--- START ---

/-- A core of a chip (01 R13). -/
structure Core where
  /-- Physical registers counted or cached, the newest first (09 R191, R193). -/
  names : List Phys := []
  /-- Unnamed registers made so far, which numbers them (09 R191). -/
  unnamed : Nat := 0
  /-- The reuse table, most recently hit or inserted first (09 R196). -/
  reuse : List ReuseEntry := []
  /-- L1 lines with their lease expiry and context (14 R317). -/
  l1 : AList Nat (Nat × Nat) := []
  /-- The engines 0 to 3 (11 R246). -/
  engines : AList Nat Engine := []
  /-- Copies waiting in the copy queue, oldest first (11 R244). -/
  copyQueue : List Nat := []
  /-- Shared copy-queue entries in use (11 R244). -/
  copyShared : Nat := 0
  /-- The slot each sub-datapath issued from last (08 R162). -/
  lastSlot : AList Nat Nat := []
  /-- Sub-datapaths that have issued in the current cycle, with the leaf their slot took (19 R422). -/
  used : AList Nat Leaf := []
  /-- Counters 0 to 15; counter 17 is the cycles since `cleared`, and counter 16 what 0 to 15 leave of four times that
  (19 R422). -/
  counters : AList Nat Nat := []
  /-- The cycle from which the counters count (19 R424). -/
  cleared : Nat := 0
  /-- Comparators 0 to 7 (19 R427). -/
  comparators : AList Nat Comparator := []
  /-- What each sub-datapath's slot was charged when it issued last: group, entry, leaf (19 R423, R426). -/
  charged : AList Nat (Option FragRef × Leaf) := []
  /-- The group that each sub-datapath issued for last: context, block, `%gid` (19 R426). -/
  issuedBy : AList Nat (Nat × Nat × Nat) := []
  deriving DecidableEq, Repr

/-! ## Table -/

/-- The states of a seat (15 R367). -/
inductive SeatState
  | off | forming | live | changing | departed
  deriving DecidableEq, Repr

/-- An applied vector: 16 seat entries and the turn entry (15 R347). -/
abbrev Vec17 := List Nat

/-- The kinds of packet (15 R349). -/
inductive PacketKind
  | weak | strong | handoff | skip | rebase
  deriving DecidableEq, Repr

/-- What a strong operation does at every seat (15 R356). -/
inductive StrongBody
  /-- `turn` (15 R360). -/
  | turn
  /-- A strong atomic: operation, type, lanes with offset, operand, expected value (15 R357). -/
  | atomic (op : AtomicOp) (etype : Nat) (lanes : List (Nat × Nat × Nat × Nat))
  /-- A region commit: loads, stores, constraints and fragile set (16 R386). -/
  | commit (loads : List RegionLoad) (stores : List RegionStore) (constraints : List Constraint) (fragile : List (Nat × Nat))
  deriving DecidableEq, Repr

/-- A packet of the table (15 R349). -/
structure Packet where
  /-- Its kind. -/
  kind : PacketKind
  /-- Issuing seat. -/
  seat : Nat
  /-- Base parity. -/
  parity : Bool
  /-- View at sending. -/
  view : Nat
  /-- Sequence number of the first store. -/
  first : Nat := 0
  /-- Stores carried, 1 to 255. -/
  count : Nat := 0
  /-- Part index and part count of a store that needs several packets. -/
  part : Nat × Nat := (0, 1)
  /-- Turn number; 0 for weak. -/
  turn : Nat := 0
  /-- The dependency vector, for the last store carried. -/
  dv : Vec17
  /-- The stamp after rebase adjustment (15 R350). -/
  stamp : Int
  /-- Weak: the bytes, each tagged with its store: its place from 0 among those carried, region offset, byte. -/
  records : List (Nat × Nat × Byte) := []
  /-- Strong: the operation. -/
  body : StrongBody := .turn
  /-- Handoff: the new shooter. Rebase: the base vector stands in `base`. -/
  shooter : Nat := 0
  /-- Rebase: the base vector (15 R366). -/
  base : Vec17 := []
  /-- The operation number at the issuer, which its result returns under. -/
  op : Nat := 0
  /-- Table identity. -/
  tid : Nat := 0
  deriving DecidableEq, Repr

/-- The key of the last write to a byte (15 R353). -/
structure ByteKey where
  /-- Stamp. -/
  stamp : Int
  /-- Writing seat. -/
  seat : Nat
  /-- Sequence number or turn. -/
  number : Nat
  /-- A strong operation wrote it. -/
  strong : Bool
  /-- The write's dependency vector, for the mixed-write test (15 R355). -/
  dv : Vec17
  deriving DecidableEq, Repr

--- END ---

Look over the entries above and tally the lines containing the string "atomic"; the answer is that total only.

Answer:
2